Across the records below, how many lines include the string "cases"? Respond with the number only.

*****

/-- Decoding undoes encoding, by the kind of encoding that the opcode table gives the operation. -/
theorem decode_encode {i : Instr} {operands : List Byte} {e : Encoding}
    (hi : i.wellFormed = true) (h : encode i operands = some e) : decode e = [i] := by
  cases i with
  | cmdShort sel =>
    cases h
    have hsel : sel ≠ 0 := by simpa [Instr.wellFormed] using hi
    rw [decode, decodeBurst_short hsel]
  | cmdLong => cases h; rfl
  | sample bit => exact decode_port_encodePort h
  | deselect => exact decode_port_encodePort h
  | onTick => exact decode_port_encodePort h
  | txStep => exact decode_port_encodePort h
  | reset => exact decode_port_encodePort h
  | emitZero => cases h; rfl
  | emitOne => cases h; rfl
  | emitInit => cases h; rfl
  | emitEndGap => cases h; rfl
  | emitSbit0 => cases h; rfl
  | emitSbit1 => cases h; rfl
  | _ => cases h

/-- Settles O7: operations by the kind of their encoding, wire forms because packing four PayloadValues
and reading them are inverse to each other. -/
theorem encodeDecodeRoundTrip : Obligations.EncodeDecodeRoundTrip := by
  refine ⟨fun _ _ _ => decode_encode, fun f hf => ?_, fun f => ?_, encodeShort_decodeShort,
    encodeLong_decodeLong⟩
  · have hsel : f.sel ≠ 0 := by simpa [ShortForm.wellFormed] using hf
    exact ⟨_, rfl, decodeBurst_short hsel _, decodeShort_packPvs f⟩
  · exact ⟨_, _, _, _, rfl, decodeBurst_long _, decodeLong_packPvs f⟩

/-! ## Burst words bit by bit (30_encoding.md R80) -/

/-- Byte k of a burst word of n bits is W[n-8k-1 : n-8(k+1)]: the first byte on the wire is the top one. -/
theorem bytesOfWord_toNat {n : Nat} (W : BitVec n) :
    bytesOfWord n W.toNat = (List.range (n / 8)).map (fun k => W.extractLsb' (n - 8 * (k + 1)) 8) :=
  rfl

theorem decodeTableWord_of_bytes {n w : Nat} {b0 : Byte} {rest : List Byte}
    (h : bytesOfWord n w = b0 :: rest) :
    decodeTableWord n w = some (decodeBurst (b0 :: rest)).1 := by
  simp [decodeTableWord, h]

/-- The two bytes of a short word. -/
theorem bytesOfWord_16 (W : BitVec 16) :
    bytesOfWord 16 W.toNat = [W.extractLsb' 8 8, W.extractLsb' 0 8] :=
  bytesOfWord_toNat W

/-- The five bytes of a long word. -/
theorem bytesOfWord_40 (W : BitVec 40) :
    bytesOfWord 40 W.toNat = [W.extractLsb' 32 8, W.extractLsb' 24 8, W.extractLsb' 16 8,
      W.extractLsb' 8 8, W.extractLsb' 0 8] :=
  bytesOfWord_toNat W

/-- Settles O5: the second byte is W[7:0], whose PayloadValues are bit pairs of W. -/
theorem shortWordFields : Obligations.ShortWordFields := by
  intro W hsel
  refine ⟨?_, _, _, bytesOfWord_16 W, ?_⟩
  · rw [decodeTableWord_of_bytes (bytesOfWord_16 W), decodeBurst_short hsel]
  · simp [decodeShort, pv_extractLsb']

*****

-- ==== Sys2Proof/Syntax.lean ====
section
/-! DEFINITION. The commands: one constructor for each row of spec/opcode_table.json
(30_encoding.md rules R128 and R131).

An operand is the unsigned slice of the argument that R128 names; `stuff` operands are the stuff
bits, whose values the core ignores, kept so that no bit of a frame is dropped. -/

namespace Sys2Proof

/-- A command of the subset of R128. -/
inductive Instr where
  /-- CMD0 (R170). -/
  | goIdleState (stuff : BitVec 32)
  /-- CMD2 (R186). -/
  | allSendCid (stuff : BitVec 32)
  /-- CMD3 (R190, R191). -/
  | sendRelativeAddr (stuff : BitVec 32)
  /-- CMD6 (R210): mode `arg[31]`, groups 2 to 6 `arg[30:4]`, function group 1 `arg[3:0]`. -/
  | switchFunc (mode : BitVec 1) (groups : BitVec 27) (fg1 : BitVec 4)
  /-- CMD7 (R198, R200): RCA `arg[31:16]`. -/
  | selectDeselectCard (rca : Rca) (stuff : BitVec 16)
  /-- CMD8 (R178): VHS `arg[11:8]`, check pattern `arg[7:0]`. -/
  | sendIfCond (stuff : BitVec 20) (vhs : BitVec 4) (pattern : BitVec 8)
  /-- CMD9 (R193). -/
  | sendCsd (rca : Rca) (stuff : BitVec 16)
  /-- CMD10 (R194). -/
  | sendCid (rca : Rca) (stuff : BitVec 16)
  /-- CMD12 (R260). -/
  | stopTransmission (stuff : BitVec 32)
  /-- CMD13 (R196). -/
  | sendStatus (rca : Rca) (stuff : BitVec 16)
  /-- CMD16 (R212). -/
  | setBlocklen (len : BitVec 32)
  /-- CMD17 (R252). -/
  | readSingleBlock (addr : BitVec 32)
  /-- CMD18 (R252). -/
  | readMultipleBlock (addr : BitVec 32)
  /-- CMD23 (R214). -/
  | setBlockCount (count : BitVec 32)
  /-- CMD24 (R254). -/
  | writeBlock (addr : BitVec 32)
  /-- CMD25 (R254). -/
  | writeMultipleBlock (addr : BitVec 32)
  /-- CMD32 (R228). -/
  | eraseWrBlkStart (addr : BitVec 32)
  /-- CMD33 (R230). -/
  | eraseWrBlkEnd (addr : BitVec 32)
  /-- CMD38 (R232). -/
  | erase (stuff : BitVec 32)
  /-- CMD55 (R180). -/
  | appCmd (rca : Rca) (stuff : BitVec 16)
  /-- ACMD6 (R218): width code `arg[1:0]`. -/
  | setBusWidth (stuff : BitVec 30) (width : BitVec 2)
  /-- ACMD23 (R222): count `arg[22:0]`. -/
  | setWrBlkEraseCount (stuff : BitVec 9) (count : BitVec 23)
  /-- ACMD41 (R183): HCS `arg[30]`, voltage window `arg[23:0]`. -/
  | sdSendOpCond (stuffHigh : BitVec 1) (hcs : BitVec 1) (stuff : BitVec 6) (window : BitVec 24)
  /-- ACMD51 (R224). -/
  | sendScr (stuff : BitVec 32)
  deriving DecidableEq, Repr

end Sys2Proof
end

*****

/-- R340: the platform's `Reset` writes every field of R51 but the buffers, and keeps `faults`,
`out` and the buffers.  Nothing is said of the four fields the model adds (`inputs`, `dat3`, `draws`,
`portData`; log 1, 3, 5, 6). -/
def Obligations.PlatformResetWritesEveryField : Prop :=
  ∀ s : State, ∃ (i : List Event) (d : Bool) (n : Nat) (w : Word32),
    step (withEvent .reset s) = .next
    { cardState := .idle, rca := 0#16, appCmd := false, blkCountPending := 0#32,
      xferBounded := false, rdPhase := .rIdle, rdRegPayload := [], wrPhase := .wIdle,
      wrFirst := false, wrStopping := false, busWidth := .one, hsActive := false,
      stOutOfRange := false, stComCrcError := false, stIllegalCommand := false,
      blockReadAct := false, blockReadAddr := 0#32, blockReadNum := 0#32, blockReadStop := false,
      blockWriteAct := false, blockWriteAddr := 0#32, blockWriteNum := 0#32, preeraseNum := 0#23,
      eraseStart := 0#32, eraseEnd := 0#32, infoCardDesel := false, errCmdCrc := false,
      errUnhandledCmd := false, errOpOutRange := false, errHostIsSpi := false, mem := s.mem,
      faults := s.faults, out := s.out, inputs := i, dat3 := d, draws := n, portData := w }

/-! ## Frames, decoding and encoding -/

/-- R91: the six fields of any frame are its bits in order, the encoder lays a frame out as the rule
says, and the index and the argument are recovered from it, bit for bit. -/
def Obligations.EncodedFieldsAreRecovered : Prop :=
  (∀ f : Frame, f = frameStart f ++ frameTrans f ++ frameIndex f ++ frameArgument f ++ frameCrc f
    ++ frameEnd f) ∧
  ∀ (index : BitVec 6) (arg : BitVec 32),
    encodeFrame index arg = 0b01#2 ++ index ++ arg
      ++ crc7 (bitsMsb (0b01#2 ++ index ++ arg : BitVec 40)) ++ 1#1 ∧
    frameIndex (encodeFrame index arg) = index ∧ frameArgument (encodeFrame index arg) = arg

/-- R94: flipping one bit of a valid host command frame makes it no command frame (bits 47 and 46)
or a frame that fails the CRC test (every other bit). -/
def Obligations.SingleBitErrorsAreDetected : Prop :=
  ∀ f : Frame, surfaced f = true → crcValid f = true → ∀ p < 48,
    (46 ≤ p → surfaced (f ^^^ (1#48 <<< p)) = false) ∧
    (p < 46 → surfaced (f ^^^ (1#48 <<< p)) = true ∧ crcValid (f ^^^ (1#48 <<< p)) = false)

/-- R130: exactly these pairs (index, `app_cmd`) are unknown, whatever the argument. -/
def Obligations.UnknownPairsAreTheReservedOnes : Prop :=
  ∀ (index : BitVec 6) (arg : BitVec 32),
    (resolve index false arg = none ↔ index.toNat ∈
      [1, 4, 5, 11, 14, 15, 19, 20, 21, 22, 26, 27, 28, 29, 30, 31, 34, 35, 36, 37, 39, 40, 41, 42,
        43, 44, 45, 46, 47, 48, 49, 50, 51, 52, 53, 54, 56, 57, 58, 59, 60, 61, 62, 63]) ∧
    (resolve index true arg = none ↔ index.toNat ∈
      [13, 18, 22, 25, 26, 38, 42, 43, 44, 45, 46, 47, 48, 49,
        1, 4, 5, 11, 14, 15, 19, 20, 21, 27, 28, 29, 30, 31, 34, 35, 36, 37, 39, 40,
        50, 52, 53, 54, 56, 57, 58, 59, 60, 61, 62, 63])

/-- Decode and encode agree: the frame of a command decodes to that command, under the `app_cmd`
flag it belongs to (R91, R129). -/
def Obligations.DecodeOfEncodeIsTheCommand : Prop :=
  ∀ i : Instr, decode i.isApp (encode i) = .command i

*****

### Solved problem:
10